Matrix size n = 1000 is pretty small for MAGMA. I wouldn't expect it to be able to accelerate; seeing a slow-down compared to LAPACK is not surprising, depending on the CPUs and GPUs.
Note that the non-symmetric eigenvalue problem is memory bound, so it won't get close to the peak flop/s performance of GPUs. In this case, MAGMA is taking advantage of the higher bandwidth of GPU memory vs. CPU memory.
Example with 1 Volta V100-SXM2-32GB GPU and 10 CPU cores, Intel E5-2698 v4 @ 2.20GHz.
# Eigenvalues only, no vectors case (-LN -RN).
magma/testing> export OMP_NUM_THREADS=10
magma/testing> ./testing_zgeev -n 100:900:100 -n 1000:20000:1000 --lapack -LN -RN
% MAGMA 2.9.0 svn 32-bit magma_int_t, 64-bit pointer.

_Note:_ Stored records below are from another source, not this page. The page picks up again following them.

-- ==== Sys2Proof/Machine/Atomic.lean ====
section
/-! DEFINITION. Atomics, reductions and multicast stores (09 R197; 11 R226 to R229). -/

namespace Sys2Proof.Machine

open Sys2Proof

/-! ## Operators -/

/-- `op(old, x)` of R226 at width 32 or 64; `y` is the swap operand of .cas. -/
def atomicOp (aop : BitVec 4) (wide : Bool) (old x y : DWord) : DWord :=
  let o := bits old 0 32
  let a := bits x 0 32
  let pick := fun (c : Bool) => if c then old else x
  match aop.toNat with
  | 0 => old + x
  | 1 => old &&& x
  | 2 => old ||| x
  | 3 => old ^^^ x
  | 4 => pick (if wide then decide (old.toInt ≤ x.toInt) else decide (o.toInt ≤ a.toInt))
  | 5 => pick (if wide then decide (x.toInt ≤ old.toInt) else decide (a.toInt ≤ o.toInt))
  | 6 => pick (if wide then decide (old.toNat ≤ x.toNat) else decide (o.toNat ≤ a.toNat))
  | 7 => pick (if wide then decide (x.toNat ≤ old.toNat) else decide (a.toNat ≤ o.toNat))
  | 8 => x
  | 9 => if (if wide then old == x else o == a) then y else old
  | 10 => (addFp32 o a).1.setWidth 64
  | 11 => BitVec.ofNat 64 (Fmt.fp32.minmax false o.toNat a.toNat).1
  | _ => BitVec.ofNat 64 (Fmt.fp32.minmax true o.toNat a.toNat).1

/-- The page formats a REDM accepts. -/
def redmFmt (aop : BitVec 4) (fmt : BitVec 4) : Bool :=
  fmt == 0#4 || fmt.toNat == (match aop.toNat / 3 with | 0 => 1 | 1 => 2 | _ => 8)

/-- The page formats of ATOM and RED (R187). -/
def atomFmtBad (e : BitVec 128) : Bool := !(pteFmt e == 0#4 || pteFmt e == 1#4 || pteFmt e == 8#4)

/-! ## Performing at a home -/

/-- Read, modify and write one location in one step; the old value is answered. -/
def State.atomicAt (s : State) (p : Place) (aop : BitVec 4) (wide : Bool) (x y : DWord) : DWord × State :=
  let n := if wide then 8 else 4
  let old : DWord := ofBytes 64 (s.getAt p n)
  (old, s.performAt p (bytesOf (atomicOp aop wide old x y) n))

/-! ## ATOM, RED (R226, R227) -/

/-- The scope codes of Q (R220). -/
def atomScope (q : BitVec 2) : BitVec 3 := if q == 0#2 then scDev else if q == 1#2 then scDom else if q == 2#2 then scSys else scBlk

/-- A 64- or 32-bit operand that starts at a register. -/
def pairAt (f : Frag) (r : BitVec 6) (l : Nat) (wide : Bool) : DWord :=
  (if wide then f.getV (r + 1) l else 0) ++ f.getV r l

/-- Registers of the operand group of E. -/
def operandRegs (m : MemOp) (wide : Bool) : Nat := (if m.aop == 9#4 then 2 else 1) * (if wide then 2 else 1)

def isWide (m : MemOp) : Bool := m.wd == 3#3

/-- A place that soils the block when an atomic acts on it (R347). -/
def spaceSoils : Space → Bool
  | .g | .t => true
  | _ => false

def Ctx.soiled (c : Ctx) (sp : Space) (s : State) : State := if spaceSoils sp then s.soil c.b.id else s

/-- The reply to a lane's remote ATOM. -/
def Frag.atomReply? (f : Frag) (l : Nat) (x : LaneOk) : Option Reply :=
  match x.place with
  | .far d a => f.replies.find? (fun r => r.dev == d && r.addr == a && r.lane == l)
  | _ => none

/-- Send the remote ATOMs of the lanes, one packet each. -/
def Ctx.sendAtoms (c : Ctx) (s : State) (m : MemOp) (far : List LaneOk) : State :=
  let wide := isWide m
  far.foldl (fun s x => match x.place with
    | .far d a =>
        let l := x.acc.lane
        s.request d (c.s.jobKey c.g.job) a (.atomic c.f.id l)
          (fun tag p => .atomReq p tag (BitVec.ofNat 52 a) m.aop ⟨wide, atomScope m.q⟩ (pairAt c.f m.e l wide) (pairAt c.f (m.e + (if wide then 2 else 1)) l wide))
    | _ => s) s

/-- Write the old values of an ATOM. -/
def writeOld (f : Frag) (d : BitVec 6) (wide : Bool) (act : Mask) (old : Nat → DWord) : Frag :=
  let f1 := f.setV d act (fun l => bits (old l) 0 32)
  if wide then f1.setV (d + 1) act (fun l => bits (old l) 32 32) else f1

/-- Apply the local lanes in ascending vlane; remote lanes take their replies. -/
def Ctx.applyAtoms (c : Ctx) (m : MemOp) (ok : List LaneOk) : List (Nat × DWord) × State :=
  let wide := isWide m
  ok.foldl (fun r x =>
    let l := x.acc.lane
    match x.place with
    | .far _ _ => (r.1 ++ [(l, match c.f.atomReply? l x with | some y => ofBytes 64 y.bytes | none => 0)], r.2)
    | p =>
        let y := r.2.atomicAt p m.aop wide (pairAt c.f m.e l wide) (pairAt c.f (m.e + (if wide then 2 else 1)) l wide)
        (r.1 ++ [(l, y.1)], y.2)) ([], c.s)

/-- DEDUCED (log 11). -/
def execAtom (h : Head) (d : BitVec 6) (m : MemOp) (s : State) : Out :=
  issue s 2 h (.vec d (memRegs m)) (.v m.e (operandRegs m (isWide m)) :: memUses m) fun c =>
    c.resolveHome none (c.lanesOf m true (Mask.lanes c.act) (memBytes m) .both pteKy atomFmtBad) fun ok =>
      c.settled c.act (ok.map (fun x => (x.place, x.acc.len))) fun c =>
        let far := ok.filter (fun x => x.farLine.isSome)
        let missing := far.filter (fun x => (c.f.atomReply? x.acc.lane x).isNone)
        c.poisonBy c.homePoisoned none (ok.filter (fun x => x.farLine.isNone))
          (if !missing.isEmpty then
            (if c.s.awaits c.f.id then c.park .remoteReply
             else match c.s.pay c.f.id (costs (missing.filterMap (fun x => x.farLine.map (fun l => (l.1, 2))))) with
              | (s, false) => c.parkIn s .allowance
              | (s, true) => c.parkIn (c.sendAtoms (c.soiled m.sp s) m missing) .remoteReply)
          else
            c.replyTrap none false ok (fun x => (c.f.atomReply? x.acc.lane x).map (·.status))
              (let r := c.applyAtoms m ok
               let s := if ok.isEmpty then r.2 else c.soiled m.sp r.2
               c.retireIn (c.forgetLanes s ok) (writeOld c.f d (isWide m) c.act (fun l => (getKey l r.1).getD 0))))

/-- The delivery records of the lanes of a posted request: each fails by NACK or after 100 µs (R259). A fence of the scopes from `least` to
`scope` covers it (R256). -/
def Ctx.posted (c : Ctx) (s : State) (tag : BitVec 12) (col least scope : BitVec 3) (xs : List LaneOk) : State :=
  s.modSync fun y => { y with deliveries := y.deliveries ++ xs.map (fun x =>
    { tag, block := c.b.id, warp := c.w.id, threads := c.w.serials (maskOf (fun l => l == x.acc.lane)), colour := col, va := x.acc.va,
      rank := none, sent := s.time, failed := false, scope, least, syncs := [], entry := none }) }

def execRed (h : Head) (d : BitVec 6) (m : MemOp) (s : State) : Out :=
  issue s 2 h .none (.v d (memRegs m) :: memUses m) fun c =>
    c.resolveHome none (c.lanesOf m true (Mask.lanes c.act) (memBytes m) .write pteKy atomFmtBad) fun ok =>
      c.settled c.act (ok.map (fun x => (x.place, x.acc.len))) fun c =>
        let far := ok.filter (fun x => x.farLine.isSome)
        let wide := isWide m
        let lines := distinct (far.filterMap LaneOk.farLine)
        let grans := distinct (lines.map (fun x => (x.1, x.2 / 256)))
        c.poisonBy c.homePoisoned none (ok.filter (fun x => x.farLine.isNone))
          (c.paid (costs (lines.map (fun x => (x.1, 1)) ++ grans.map (fun x => (x.1, 1)))) fun s =>
            let s := ok.foldl (fun s x =>
              let v := pairAt c.f d x.acc.lane wide
              match x.place with
              | .far dev a =>
                  let tag := s.fab.tagNext
                  let s := s.request dev (c.s.jobKey c.g.job) a .posted (fun t p => .redReq p t (BitVec.ofNat 52 a) m.aop ⟨wide, atomScope m.q⟩ v)
                  c.posted s tag m.col scThr (atomScope m.q) [x]
              | p => (s.atomicAt p m.aop wide v 0).2) s
            c.retireIn (c.forgetLanes (if ok.isEmpty then s else c.soiled m.sp s) ok) c.f)

/-! ## REDM (R228) -/

/-- The words of a lane's REDM datum. -/
def redmWords (f : Frag) (d : BitVec 6) (m : MemOp) (l : Nat) : List Word := (List.range (memRegs m)).map (fun k => f.getV (d + BitVec.ofNat 6 k) l)

/-- The words of REDMs to one remote granule, by byte offset. -/
def granuleWords (c : Ctx) (d : BitVec 6) (m : MemOp) (xs : List LaneOk) (g : BitVec 11 × Nat) : List (Nat × Word) :=
  xs.flatMap (fun x => match x.place with
    | .far dev a => if dev == g.1 && a / 256 == g.2 then
        (List.range (memRegs m)).map (fun k => (a % 256 + 4 * k, (redmWords c.f d m x.acc.lane).getD k 0)) else []
    | _ => [])

/-- The local words of a REDM set out for their home, one application each (R254). -/
def Ctx.sendWords (c : Ctx) (s : State) (d : BitVec 6) (m : MemOp) (ok : List LaneOk) : State :=
  ok.foldl (fun s x => match x.place with
    | .far _ _ => s
    | p => (List.range (memRegs m)).foldl (fun s k =>
        s.sendRedm c.b.id (c.w.serials (maskOf (fun l => l == x.acc.lane))) (c.w.serials c.f.mask) m.col (p.at (4 * k)) m.aop ((redmWords c.f d m x.acc.lane).getD k 0)) s) s

/-- The order in which words, of one REDM too, are applied at their home is free (R32, R221) (log 66, DESIGN CHOICE). -/
def execRedm (h : Head) (d : BitVec 6) (m : MemOp) (s : State) : Out :=
  issue s 2 h .none (.v d (memRegs m) :: memUses m) fun c =>
    c.resolveHome none (c.lanesOf m true (Mask.lanes c.act) (memBytes m) .redm pteKy (fun e => !redmFmt m.aop (pteFmt e))) fun ok =>
      c.settled c.act (ok.map (fun x => (x.place, x.acc.len))) fun c =>
        let far := ok.filter (fun x => x.farLine.isSome)
        let lines := distinct (far.filterMap LaneOk.farLine)
        let grans := distinct (lines.map (fun x => (x.1, x.2 / 256)))
        c.poisonBy c.homePoisoned none (ok.filter (fun x => x.farLine.isNone))
          (c.paid (costs (lines.map (fun x => (x.1, 1)) ++ grans.map (fun x => (x.1, 1)))) fun s =>
            let s := c.sendWords s d m ok
            let s := grans.foldl (fun s g =>
              let tag := s.fab.tagNext
              let xs := far.filter (fun x => match x.farLine with | some l => l.1 == g.1 && l.2 / 256 == g.2 | none => false)
              let s := s.request g.1 (c.s.jobKey c.g.job) (256 * g.2) .posted
                (fun t p => .redmReq p t (BitVec.ofNat 52 (256 * g.2)) m.aop (granuleWords c d m xs g))
              c.posted s tag m.col scDom scSys xs) s
            c.retireIn (if ok.isEmpty then s else s.soil c.b.id) c.f)

/-! ## MST (R229) -/

/-- The remote ranks of a group. -/
def Group.others (g : Group) : List Nat := (List.range g.n).filter (· != g.rank)

/-- The group that E names, valid, of the job and with COLL. -/
def Ctx.mstGroup (c : Ctx) (e : BitVec 6) : Option Group :=
  match c.s.group? (bits (c.f.getU e) 0 12) with
  | some g => if bit g.flags 0 && bit g.flags 2 && g.job == c.g.job then some g else none
  | none => none

/-- The cost of the copies, as ST for each remote member. -/
def mstCosts (g : Group) (ps : List Piece) : List (BitVec 11 × Nat) :=
  let lines := distinct (ps.map (fun x => x.va.toNat / 64))
  let n := lines.length + (distinct (lines.map (· / 4))).length
  costs (g.others.map (fun r => (g.dev r, n)))

def execMst (h : Head) (d : BitVec 6) (m : MemOp) (s : State) : Out :=
  issue s 2 h .none (.v d (memRegs m) :: .u m.e :: memUses m) fun c =>
    let g := c.mstGroup m.e
    c.resolve none (c.lanesOf m false (Mask.lanes c.act) (memBytes m) .write noKeyRule (fun _ => g.isNone)) fun ok =>
      let own := ok.map (fun x => c.piece .g x (laneBytes c.f d x.acc.lane (memBytes m)))
      match g with
      | none => c.retire c.f
      | some g =>
          let copies := own.flatMap (fun p => g.others.map (fun r => { p with place := Place.member g.sgid r (g.dev r) p.va, sync := none }))
          c.paid (costs (storeCosts own ++ (if own.isEmpty then [] else mstCosts g own))) fun s =>
            c.storePieces s m.col false (own ++ copies)

end Sys2Proof.Machine
end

% Compiled for CUDA architectures 70
% CUDA runtime 11080, driver 12070. OpenMP threads 10. MKL 2024.0.2, MKL threads 10.

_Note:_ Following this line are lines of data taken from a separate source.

-- ==== Sys2Proof/Machine/SyncOps.lean ====
section
/-! DEFINITION. Fences, sync objects, bindings, barriers, counters, pins and allowances (12 R256 to R269;
13 R270 to R288). -/

namespace Sys2Proof.Machine

open Sys2Proof

/-! ## FENCE (R270) -/

/-- What a satisfied .full fence of some lanes adds: no younger load is performed before it (R256), and from the scope .gang on
every load sees the REDMs that it covers (R254, R256). -/
def Ctx.fullFence (c : Ctx) (s : State) (scope : BitVec 3) (cmask : BitVec 8) (lanes : Mask) : State :=
  let ths := c.w.serials lanes
  (s.forgetEarly ths).reveal (fun x => x.block == c.b.id && x.covered scope cmask ths)

/-- A .full fence voids what its lanes have read early: no younger load is performed before it (R256). -/
def execFence (h : Head) (full : Bool) (scope : BitVec 3) (cmask : BitVec 8) (s : State) : Out :=
  issue s 2 h .none [] fun c =>
    if !full && cmask == 0#8 then c.retire c.f
    else c.fence scope cmask c.act (fun s => c.retireIn (if full then c.fullFence s scope cmask c.act else s) c.f)

/-! ## ACQ, REL (R271 to R273) -/

/-- A sync object is a 64-bit word of a PRIVATE page of FMT 0 or 8. -/
def syncPageBad (e : BitVec 128) : Bool := !(pteFmt e == 0#4 || pteFmt e == 8#4) || pteShst e != shPrivate

/-- The one access of an instruction that acts once per fragment, at an address of a uniform base. -/
def Ctx.oneAcc (c : Ctx) (sp : Space) (a : DWord) (n : Nat) (k : Access) (extra : BitVec 128 → Bool) : LaneAcc :=
  let l := Mask.lowest c.f.mask
  { lane := l, addr := a, va := laneVa c.w sp l a, len := n, check := c.s.check c.g c.w c.b sp l a n k noKeyRule extra }

/-- Read a word at its home, after the fragment's older stores to it: `n` bytes of the one access. -/
def Ctx.readHome (c : Ctx) (mask : Mask) (xs : List LaneAcc) (n : Nat) (k : Ctx → State → List Byte → LaneOk → Out) : Out :=
  c.resolve (some mask) xs fun ok =>
    match ok with
    | [] => .next c.s
    | y :: _ =>
        let y := { y with acc := { y.acc with len := n } }
        c.settled c.f.mask [(y.place, n)] fun c => c.homeOk (some mask) y fun s bs => k c s bs y

def execAcq (h : Head) (d a : BitVec 6) (imm : BitVec 12) (s : State) : Out :=
  issue s 2 h (.uni d) [.u a] fun c =>
    if c.act == 0#32 then c.retire c.f
    else
      let va := c.f.getU a + disp12 imm
      c.readHome c.act [c.oneAcc .g va 8 .read syncPageBad] 8 fun c s bs _ =>
        c.retireIn ((s.acquire c.w.id c.act c.g.job va).forgetEarly (c.w.serials c.act)) (c.f.setU d (ofBytes 64 bs))

/-- A bound store of a sync object that one of the threads `ths` made. -/
def Piece.boundOf (x : Piece) (sync : DWord) (ths : List Nat) : Bool := x.sync == some sync && x.threads.any (fun t => ths.contains t)

/-- The bound stores of a sync object made by the threads `ths` are all performed at their homes, or held until they are
published (log 68, DEDUCED). -/
def State.boundDone (s : State) (b : Nat) (sync : DWord) (ths : List Nat) : Bool :=
  let mine := fun (e : Entry) => e.pieces.any (fun x => x.boundOf sync ths)
  (match s.block? b with
   | some x => !(x.fsb ++ x.bsb.filter (fun e => !e.held)).any mine
   | none => true)
    && !s.sync.deliveries.any (fun d => d.block == b && !d.failed && d.syncs.contains sync && d.threads.any (fun t => ths.contains t))

/-- Pay for the write of a REL once; a REL that waits for its held stores has paid. -/
def Ctx.payRel (c : Ctx) (s : State) (cost : List (BitVec 11 × Nat)) : State × Bool :=
  if c.f.relPaid == cost then (s, true) else (s.refund c.f.id).pay c.f.id cost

% device 0: Tesla V100-SXM2-32GB, 1530.0 MHz clock, 32494.1 MiB memory, capability 7.0
% Mon Mar 10 16:24:27 2025
% Usage: ./testing_zgeev [options] [-h|--help]
% jobvl = No vectors, jobvr = No vectors, ngpu = 1
% N CPU Time (sec) GPU Time (sec) |W_magma - W_lapack| / |W_lapack|
%==========================================================================
100 0.02 0.02 1.68e-15 ok
200 0.05 0.05 2.52e-15 ok
300 0.09 0.09 2.84e-15 ok
400 0.15 0.15 2.96e-15 ok
500 0.24 0.23 2.98e-15 ok
600 0.47 0.41 3.49e-15 ok
700 0.59 0.56 3.83e-15 ok
800 0.72 0.66 3.77e-15 ok
900 0.82 0.75 3.52e-15 ok
1000 0.99 0.85 3.54e-15 ok
2000 3.40 2.81 4.38e-15 ok
3000 10.05 7.98 5.21e-15 ok
4000 19.73 13.12 5.41e-15 ok
5000 35.53 19.15 5.53e-15 ok
6000 63.72 33.08 6.75e-15 ok
7000 91.87 43.48 6.70e-15 ok
8000 135.70 58.77 6.76e-15 ok
# Left eigenvectors, no right eigvec (-LV -RN).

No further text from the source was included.